--- Data supplied Enclosed Below ---
-- ==== Sys2Proof/Machine/Power.lean ====
section
/-! DEFINITION. The power sequencer: requests, entries, wakes and exits, the resets (spec/17_power_reset.md R349 to R364),
and what R53 saves and restores of the spindle. -/

namespace Sys2Proof.Machine

/-- The TARGET codes of PWR_CMD. -/
def tgtSleep : Nat := 2
def tgtDeep : Nat := 3
def tgtOff : Nat := 4

/-- PWR_STAT.STATE. -/
def State.pwrSt (s : State) : Nat := s.get PWR_STAT_STATE

def State.inMove (s : State) : Bool := s.flag PWR_STAT_TRANS

/-! ### Refusal and the beginning of an entry (R354, R358, R360) -/

/-- R360. -/
def State.pwrBar (s : State) (t : Nat) : Bool :=
  decide (s.get UPD_STAT_TOV ≠ 0) ||
    (decide (t = tgtDeep) && (decide (s.sess ≠ sessIdle) || (s.jrn.find .trial).isSome || (s.jrn.find .pending).isSome))

def State.pwrResult (s : State) (c : Nat) : State := s.put PWR_RESULT_CODE c

def State.pwrRefuse (s : State) : State := (((s.pwrResult 2).bump PWR_CNT_REFUSED).raise PWR_EVT_REFUSED)

/-- Step 3: the pairs halt as FRNn_CTL.RUN 0 halts them, and none starts. -/
def State.haltPairs (s : State) : State :=
  (List.finRange 3).foldl (fun (s : State) r =>
    if s.seqSt r = 1 ∨ s.seqSt r = 2 then s.seqHalt r else s.setFr r { s.fr r with starting := false }) s

/-- An entry begins: steps 1 to 3. WAKE_N held low counts as a wake during the entry (R356). -/
def State.beginEntry (s : State) (t : Nat) (wakeLow : Bool) : State :=
  let s1 := ((s.put PWR_STAT_TRANS 1).put PWR_STAT_TARGET t).drainAll.haltPairs.deliverReturns
  let s2 := { s1 with pwr := { s1.pwr with wake := if wakeLow then some 1 else none, entryAt := s1.ref } }
  s2.raiseIf wakeLow PWR_EVT_WAKE_IN_ENTRY

/-- A request for SLEEP, DEEP or OFF is carried out, or refused. -/
def State.carryOut (s : State) (t : Nat) (wakeLow : Bool) : State :=
  if s.pwrBar t then s.pwrRefuse else s.beginEntry t wakeLow

/-- The state, or the target of the transition in progress. -/
def State.pwrCurrent (s : State) : Nat := if s.inMove then s.get PWR_STAT_TARGET else s.pwrSt

/-- One request waits for the transition to complete; it replaces an earlier one. -/
def State.pend (s : State) (t : Nat) : State :=
  (((s.raiseIf (s.flag PWR_STAT_PEND) PWR_EVT_REPLACED).put PWR_STAT_PEND 1).put PWR_STAT_PEND_TGT t).pwrResult 1

/-- A PWR_CMD with GO that names SLEEP, DEEP or OFF (R358). -/
def State.pwrRequest (s : State) (t : Nat) (wakeLow : Bool) : State :=
  if s.pwrCurrent = t then s.pwrResult 3
  else if s.inMove then s.pend t
  else if s.pwrBar t then s.pwrRefuse
  else (s.pwrResult 0).beginEntry t wakeLow

def execTargetSleep (wakeLow : Bool) (s : State) : Out State :=
  .next (s.hostAt none PWR_CMD fun (s : State) => s.pwrRequest tgtSleep wakeLow)
def execTargetDeep (wakeLow : Bool) (s : State) : Out State :=
  .next (s.hostAt none PWR_CMD fun (s : State) => s.pwrRequest tgtDeep wakeLow)
def execTargetOff (wakeLow : Bool) (s : State) : Out State :=
  .next (s.hostAt none PWR_CMD fun (s : State) => s.pwrRequest tgtOff wakeLow)

/-- A PWR_CMD that names IDLE or a reserved code. -/
def State.pwrInvalid (s : State) : State := s.pwrResult 4

/-! ### Wakes (R355, R356, R359) -/

/-- A wake clears a pending request. -/
def State.unpend (s : State) : State :=
  if s.flag PWR_STAT_PEND then ((s.put PWR_STAT_PEND 0).put PWR_STAT_PEND_TGT 0).raise PWR_EVT_REPLACED else s

/-- A wake by a source arrives during an entry. -/
def State.wakeInEntry (s : State) (w : Nat) : State :=
  let s1 := s.unpend.raise PWR_EVT_WAKE_IN_ENTRY
  { s1 with pwr := { s1.pwr with wake := if s1.pwr.wake = none then some w else s1.pwr.wake } }

/-- The exit from SLEEP begins. -/
def State.beginExit (s : State) (w : Nat) : State :=
  (((s.put PWR_STAT_TRANS 1).put PWR_STAT_TARGET 0).put PWR_LAST_WAKE w)

/-- A wake source ends SLEEP, or arrives during an entry. -/
def State.wake (s : State) (w : Nat) : State :=
  if s.entering then s.wakeInEntry w
  else if s.pwrSt = 2 ∧ s.inMove = false then s.unpend.beginExit w
  else s

/-- TARGET_RUN: accepted as a wake; with PWR_WAKE_CFG.HOST clear it ends nothing. -/
def State.targetRun (s : State) : State :=
  if s.pwrCurrent = 0 then s.pwrResult 3
  else if s.flag PWR_WAKE_CFG_HOST then (s.pwrResult 0).wake 2
  else s.pwrResult 0

def execTargetRun (s : State) : Out State :=
  .next (s.hostAt none PWR_CMD fun (s : State) => s.targetRun)

/-- WAKE_N: low for 50 µs. In DEEP and OFF, and after a rail failure that is not tried again, it begins the power-up. -/
def State.wakeN (s : State) : State :=
  match s.pwr.phase with
  | .deep => if s.entering then s.wakeInEntry 1 else { s.unpend.put PWR_LAST_WAKE 1 with pwr := { s.pwr with phase := .deepExit } }
  | .unpowered => s
  | .off => { (s.put PWR_LAST_WAKE 1).put PWR_LAST_BOOT bootWakeOff with pwr := { s.pwr with phase := .boot } }
  | .railFail => if s.pwr.retry then s else { s.put PWR_LAST_WAKE 1 with pwr := { s.pwr with phase := .boot } }
  | _ => s.wake 1

def execWakeN (s : State) : Out State := .next s.wakeN

/-- TIMED_WAKE: it ends SLEEP only. -/
def State.timedWake (s : State) : State :=
  if s.flag PWR_WAKE_CFG_TIMED ∧ s.running = true ∧ (s.pwrSt = 2 ∨ s.get PWR_STAT_TARGET = tgtSleep) ∧
      (s.inMove = false ∨ s.get PWR_STAT_TARGET = tgtSleep) then
    let t := (s.rd PWR_WAKE_TICK_LO).toNat + 2 ^ 32 * s.get PWR_WAKE_TICK_HI_TURN
    (s.toAbsTick (t * turnTicks + s.get PWR_WAKE_TICK_HI_ANGLE)).wake 3
  else s

def execTimedWake (s : State) : Out State := .next s.timedWake

/-- A link change on a port with EN set. -/
def State.linkWake (s : State) (p : Fin 2) : State :=
  if s.flag PWR_WAKE_CFG_ETH_LINK ∧ s.flag (ETH_CTL_EN p) ∧
      (s.inMove = false ∨ s.get PWR_STAT_TARGET = tgtSleep) then s.wake 4 else s
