/-- A table command of PRS_TBL_CMD: OP 0 reads, 1 writes or inserts, 2 deletes; 3 is reserved and does nothing. -/
def State.storePrs (s : State) (a : Nat) (v : Word) : State :=
  if a = PRS_EM_MASK_LO then s.emMaskWrite false v
  else if a = PRS_EM_MASK_HI then s.emMaskWrite true v
  else if a = PRS_TBL_CMD then (if v.toNat % 4 = 3 then s else s.tblCmd (v.toNat % 4) (v.getLsbD 2) (v.toNat / 16 % 2 ^ 14))
  else match arrIx (PRS_EXC_RATE 0) 8 8 a with
    | some c => (s.tokenSet c (s.tokenLevel c)).plainWrite a v
    | none => match arrIx (PRS_HPROF_LO 0) 4 32 a with
      | some n => s.hprofWrite false (n / 2) (n % 2 == 1) v
      | none => s.plainWrite a v

def State.storeRob (s : State) (a : Nat) (v : Word) : State :=
  if a = ROB_CFG then s.hprofWrite true 0 false v else s.plainWrite a v

def State.storeEth (s : State) (p : Fin 2) (a : Nat) (v : Word) : State :=
  if a = ETH_CTL p then s.ethCtlWrite p v
  else if a = ETH_CFG p then s.ethCfgWrite p v
  else if a = ETH_SNAP_CMD p then (if v.getLsbD 0 then s.ethSnap p else s)
  else s.plainWrite a v

/-- The host never enters TRAINING: of the boot ROM's registers it has DMC_MR_CMD.READ in READY alone (R346). Clearing
PANIC_EN ends what panic had postponed (R340, R341). -/
def State.storeDmc (s : State) (a : Nat) (v : Word) : State :=
  if a = DMC_TRN_CMD ∨ (0x110040 ≤ a ∧ a < 0x110050) then s
  else if a = DMC_MR_CMD then
    if v.getLsbD 25 ∧ s.dmcSt = dmcReady then
      s.drawn.modeRead (BitVec.ofNat 2 (v.toNat / 2 ^ 16)) (s.draw % 256) (s.draw / 256 % 256)
    else s
  else if a = DMC_PAT_CMD then
    let s1 := if v.getLsbD 0 then s.patStart false else s
    let s2 := if v.getLsbD 1 then s1.patStart true else s1
    if v.getLsbD 2 then s2.drawn.patAbort (Config.freeFaults s2.freeCtr) s2.draw else s2
  else if a = DMC_CTL then
    let s1 := s.plainWrite a v
    if s.panic && !s1.panic then s1.drawn.catchUp (freeDelays s1.draw) (freeDelays (s1.draw / 2 ^ 28)) else s1
  else s.plainWrite a v

def State.storeAcc (s : State) (a : Nat) (v : Word) : State :=
  if a = ACC_CTL then s.accCtlWrite (v.getLsbD 0) (v.toNat / 2 % 8)
  else if a = ACC_PLAN_CMD then s.planCmd v
  else if a = ACC_CTX_CMD then (s.ctxCmd (v.setWidth 5)).cluOwn
  else s.plainWrite a v

def State.storeMlk (s : State) (a : Nat) (v : Word) : State :=
  if a = MLK_CMD then (s.mlkCmd (v.setWidth 4)).deliverReturns else s.plainWrite a v

def State.storeFld (s : State) (a : Nat) (v : Word) : State :=
  if a = FLD_CMD then s.fldCmd (v.setWidth 3) else s.plainWrite a v

def State.storeClu (s : State) (a : Nat) (v : Word) : State :=
  if a = CLU_CTL then
    if v.getLsbD 0 then (if s.flag CLU_CTL_EN then s else s.cluEnable) else if s.flag CLU_CTL_EN then s.cluDisable else s
  else if a = CLU_PLAN_CMD then
    (if v.getLsbD 24 then s.planSend (v.toNat % 32) (v.toNat / 256 % 4) (v.toNat / 2 ^ 16 % 256) else s)
  else if a = CLU_ACT_CMD then
    let s1 := if v.getLsbD 8 then s.actSend (v.toNat % 4) (v.toNat / 16 % 8) else s
    if v.getLsbD 9 then (s1.actWithdraw (v.toNat % 4)).imageHook s.clu.taken else s1
  else if a = CLU_HAND_CMD then
    let s1 := if v.getLsbD 0 then s.handReqCmd else s
    if v.getLsbD 1 then s1.handAbortCmd else s1
  else s.plainWrite a v

def State.storeFrn (s : State) (r : Fin 3) (a : Nat) (v : Word) : State :=
  if a = FRN_CTL r then (s.frnCtlWrite r v).deliverReturns
  else if a = FRN_CAL_CFG r then (s.plainWrite a v).frnShow r
  else if a = FRN_FEM_CFG r ∨ (FRN_FEM_PAT r 0 0 ≤ a ∧ a < FRN_FEM_PAT r 4 0) then
    (s.plainWrite a v).femAgain r
  else s.plainWrite a v

/-- A write to a register of a block. -/
def State.storeReg (s : State) (i : Iface) (a : Nat) (v : Word) : State :=
  if 0x200000 ≤ a then (if h : (a - 0x200000) / 0x80000 < 3 then s.storeFrn ⟨_, h⟩ a v else s)
  else match a / 0x10000 with
    | 0x00 => s.storeSys a v
    | 0x01 => s.storePwr a v
    | 0x02 => s.storeFlt a v
    | 0x04 => s.storeSpn a v
    | 0x05 => s.storeRtc a v
    | 0x06 => s.storeHif a v
    | 0x07 => s.storeUpd i a v
    | 0x08 => s.storeKey a v
    | 0x0A => s.storeTsk a v
    | 0x0B => s.storeGge a v
    | 0x0C => if a = CHK_BOOK_CMD then (if v.getLsbD 0 then s.booksSnap else s) else s.plainWrite a v
    | 0x0D => s.storePrs a v
    | 0x0E => s.storeRob a v
    | 0x0F => s.storeEth 0 a v
    | 0x10 => s.storeEth 1 a v
    | 0x11 => s.storeDmc a v
    | 0x12 => s.storeAcc a v
    | 0x13 => s.storeMlk a v
    | 0x14 => s.storeFld a v
    | 0x15 => s.storeClu a v
    | _ => s.plainWrite a v

/-! ### Memories of the blocks -/

/-- The memories behind a block's offsets: whether the host may write them; none for an address of registers. -/
def memKind (a : Nat) : Option Bool :=
  let o := (a - 0x200000) % 0x80000
  if 0x200000 ≤ a ∧ a < 0x380000 ∧ (0x10000 ≤ o ∧ o < 0x11000 ∨ 0x40000 ≤ o ∧ o < 0x48000 ∨ 0x60000 ≤ o ∧ o < 0x70000) then some true
  else if 0x121000 ≤ a ∧ a < 0x121100 ∨ 0x0D1000 ≤ a ∧ a < 0x0D1080 ∨ 0x071000 ≤ a ∧ a < 0x072080 then some true
  else if 0x131000 ≤ a ∧ a < 0x131100 ∨ 0x151000 ≤ a ∧ a < 0x151400 ∨ 0x021000 ≤ a ∧ a < 0x021A00 ∨
      0x0F0200 ≤ a ∧ a < 0x0F0248 ∨ 0x100200 ≤ a ∧ a < 0x100248 then some false
  else none

/-- The channel-table entry and word of an address (R57). -/
def chanWord (a : Nat) : Option (Nat × Nat × Nat) :=
  let r := (a - 0x200000) / 0x80000
  let o := (a - 0x200000) % 0x80000
  if 0x200000 ≤ a ∧ r < 3 ∧ 0x10000 ≤ o ∧ o < 0x11000 then some (r, (o - 0x10000) / 16, o / 4 % 4) else none

/-- A write to a block's memory. -/
def State.storeMem (s : State) (a : Nat) (v : Word) : State :=
  match chanWord a with
  | some (r, idx, w) => if h : r < 3 then s.channelWrite ⟨r, h⟩ idx w v else s
  | none => s.memSet a 4 v.toNat

/-! ### Table windows (R202, R286, R289, R299 to R303) -/

/-- The window of the blank in use that holds an address. -/
def State.winOf (s : State) (a : Nat) : Option MapWin :=
  s.blk.bind (fun (b : Blank) => (mapWins b.memmap).find? (fun w => decide (w.base * 0x10000 ≤ a ∧ a < w.base * 0x10000 + 2 ^ w.log2)))

/-- The bytes a window shows, from its first; beyond them it reads 0 and ignores writes. -/
def State.winSize (s : State) (w : MapWin) : Nat :=
  match w.kind with
  | 0 => 0x50000
  | 1 => 0x1B000
  | 2 => 0x20000
  | 3 => 0x180000
  | 4 => ((s.tblDef w.table).map (fun (d : TblDef) => d.size)).getD 0
  | _ => 0x100000

/-- The window shows a table that the blank places in DRAM (R289, R344). -/
def State.winDram (s : State) (w : MapWin) : Bool :=
  decide (w.kind = 4) && ((s.tblDef w.table).map (fun (d : TblDef) => d.dram)).getD false

/-- The window shows a settings region, which lies in the magnetoresistive memory, across the Thallus link (R15, R300). -/
def MapWin.thallus (w : MapWin) : Bool := decide (w.kind = 5 ∨ w.kind = 6)

def State.winRead (s : State) (w : MapWin) (a : Nat) : Word :=
  let o := a - w.base * 0x10000
  if s.winSize w ≤ o then 0
  else match w.kind with
    | 0 => if 0xC000 ≤ o ∧ o < 0x10000 then 0 else BitVec.ofNat 32 (s.mem a 4)
    | 4 => BitVec.ofNat 32 (leNum (s.tblBytes w.table o 4))
    | 5 => BitVec.ofNat 32 (leGet zeroByte s.thal (s.settingsBase false + o) 4)
    | 6 => BitVec.ofNat 32 (leGet zeroByte s.thal (s.settingsBase true + o) 4)
    | _ => BitVec.ofNat 32 (s.mem a 4)

/-- A write through a window: the parse graph is the blank's alone, a HASHED table changes only through TINS and TDEL, bytes
0 to 15 of the active region ignore writes, and the other region takes them only while it is free. -/
def State.winWrite (s : State) (w : MapWin) (a : Nat) (v : Word) : State :=
  let o := a - w.base * 0x10000
  if s.winSize w ≤ o then s
  else match w.kind with
    | 0 => if o < 0x10000 then s else s.memSet a 4 v.toNat
    | 4 => if (s.tblDef w.table).any (fun (d : TblDef) => d.kind == 1) then s else s.tblPut w.table o (leBytes 4 v.toNat)
    | 5 => if o < 16 then s else { s with thal := leSet zeroByte s.thal (s.settingsBase false + o) 4 v.toNat }
    | 6 => if s.upd.freeOther then { s with thal := leSet zeroByte s.thal (s.settingsBase true + o) 4 v.toNat } else s
    | _ => s.memSet a 4 v.toNat

/-! ### Pairs (R9) -/

/-- The low words of the register maps' R9 pairs: those the Description column marks, the KEY_INFO numbers, and the 64-bit
counters (DEDUCED, log entry 27). -/
def pairReg (a : Nat) : Bool :=
  [PWR_WAKE_TICK_LO, SPN_PTM_MAP_LO, RTC_RAW_LO, HIF_STS_BASE_LO, UPD_TURN_LO, UPD_UID_LO, KEY_INFO_TXPN_LO, KEY_INFO_RXPN_LO,
    KEY_INFO_MGPN_LO, TSK_POST_ARG0_LO, TSK_POST_ARG1_LO, CHK_BOOK_TICK_LO, ACC_PLAN_TURN_LO, ACC_UP_TSF_LO, FLD_ADDR_LO,
    FLD_GROUP_LO, CLU_GROUP_LO, CLU_ACT_TURN_LO, CLU_HAND_MAC_LO, CLU_HAND_CUT_LO].contains a ||
  (arrIx (HIF_Q_RX_BASE_LO 0) 0x40 32 a).isSome || (arrIx (HIF_Q_TX_BASE_LO 0) 0x40 32 a).isSome ||
  (arrIx (GGE_CNT_WORDS_LO 0) 0x1000 16 a).isSome || (arrIx (ETH_SNAP_TICK_LO 0) 0x10000 2 a).isSome ||
  (arrIx (ETH_CNT_RX_BYTES_LO 0) 0x10000 2 a).isSome || (arrIx (ETH_CNT_TX_BYTES_LO 0) 0x10000 2 a).isSome ||
  (arrIx 0x0F0204 0x10000 2 a).isSome || (arrIx 0x0F0228 0x10000 2 a).isSome

/-- An address in a radio's program memory, each of whose operations is a pair (R80). -/
def isProgWord (a : Nat) : Bool := decide (0x200000 ≤ a ∧ a < 0x380000 ∧ 0x40000 ≤ (a - 0x200000) % 0x80000 ∧ (a - 0x200000) % 0x80000 < 0x48000)

/-- An address in a window whose words are pairs: rule counters and COUNTER tables (R202, R289). -/
def State.winPair (s : State) (a : Nat) : Bool :=
  (s.winOf a).any (fun (w : MapWin) => decide (w.kind = 0 ∧ 0x10000 ≤ a - w.base * 0x10000 ∧ a - w.base * 0x10000 < 0x50000) ||
    decide (w.kind = 4) && (s.tblDef w.table).any (fun (d : TblDef) => d.kind == 2) && decide (a - w.base * 0x10000 < s.winSize w))

/-- The address is a pair's low word. -/
def State.isLow (s : State) (a : Nat) : Bool := pairReg a || (isProgWord a || s.winPair a) && decide (a % 8 = 0)

/-- The address is a pair's high word. -/
def State.isHigh (s : State) (a : Nat) : Bool :=
  decide (4 ≤ a) && (pairReg (a - 4) || (isProgWord a || s.winPair a) && decide (a % 8 = 4))

/-- The holding register of a pair and an interface. -/
def holdKey (i : Iface) (low : Nat) : Nat := 2 * low + (if i = .hsp then 1 else 0)

def State.setWrHold (s : State) (i : Iface) (low : Nat) (v : Option Word) : State :=
  { s with wrHold := SMap.set (fun _ => none) s.wrHold (holdKey i low) v }

/-- The latch of a pair's reads, apart from what is held for a write (DEDUCED, log entry 27). -/
def State.setRdHold (s : State) (i : Iface) (low : Nat) (v : Option Word) : State :=
  { s with rdHold := SMap.set (fun _ => none) s.rdHold (holdKey i low) v }

def State.wrHeld (s : State) (i : Iface) (low : Nat) : Option Word := SMap.get (fun _ => none) s.wrHold (holdKey i low)
def State.rdHeld (s : State) (i : Iface) (low : Nat) : Option Word := SMap.get (fun _ => none) s.rdHold (holdKey i low)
--- End of Enclosed Data supplied ---
Working from the records above, write out verbatim only the lines from the line containing "(arrIx (HIF_Q_RX_BASE_LO 0)" through the line containing "s with rdHold".

  (arrIx (HIF_Q_RX_BASE_LO 0) 0x40 32 a).isSome || (arrIx (HIF_Q_TX_BASE_LO 0) 0x40 32 a).isSome ||
  (arrIx (GGE_CNT_WORDS_LO 0) 0x1000 16 a).isSome || (arrIx (ETH_SNAP_TICK_LO 0) 0x10000 2 a).isSome ||
  (arrIx (ETH_CNT_RX_BYTES_LO 0) 0x10000 2 a).isSome || (arrIx (ETH_CNT_TX_BYTES_LO 0) 0x10000 2 a).isSome ||
  (arrIx 0x0F0204 0x10000 2 a).isSome || (arrIx 0x0F0228 0x10000 2 a).isSome

/-- An address in a radio's program memory, each of whose operations is a pair (R80). -/
def isProgWord (a : Nat) : Bool := decide (0x200000 ≤ a ∧ a < 0x380000 ∧ 0x40000 ≤ (a - 0x200000) % 0x80000 ∧ (a - 0x200000) % 0x80000 < 0x48000)

/-- An address in a window whose words are pairs: rule counters and COUNTER tables (R202, R289). -/
def State.winPair (s : State) (a : Nat) : Bool :=
  (s.winOf a).any (fun (w : MapWin) => decide (w.kind = 0 ∧ 0x10000 ≤ a - w.base * 0x10000 ∧ a - w.base * 0x10000 < 0x50000) ||
    decide (w.kind = 4) && (s.tblDef w.table).any (fun (d : TblDef) => d.kind == 2) && decide (a - w.base * 0x10000 < s.winSize w))

/-- The address is a pair's low word. -/
def State.isLow (s : State) (a : Nat) : Bool := pairReg a || (isProgWord a || s.winPair a) && decide (a % 8 = 0)

/-- The address is a pair's high word. -/
def State.isHigh (s : State) (a : Nat) : Bool :=
  decide (4 ≤ a) && (pairReg (a - 4) || (isProgWord a || s.winPair a) && decide (a % 8 = 4))

/-- The holding register of a pair and an interface. -/
def holdKey (i : Iface) (low : Nat) : Nat := 2 * low + (if i = .hsp then 1 else 0)

def State.setWrHold (s : State) (i : Iface) (low : Nat) (v : Option Word) : State :=
  { s with wrHold := SMap.set (fun _ => none) s.wrHold (holdKey i low) v }

/-- The latch of a pair's reads, apart from what is held for a write (DEDUCED, log entry 27). -/
def State.setRdHold (s : State) (i : Iface) (low : Nat) (v : Option Word) : State :=
  { s with rdHold := SMap.set (fun _ => none) s.rdHold (holdKey i low) v }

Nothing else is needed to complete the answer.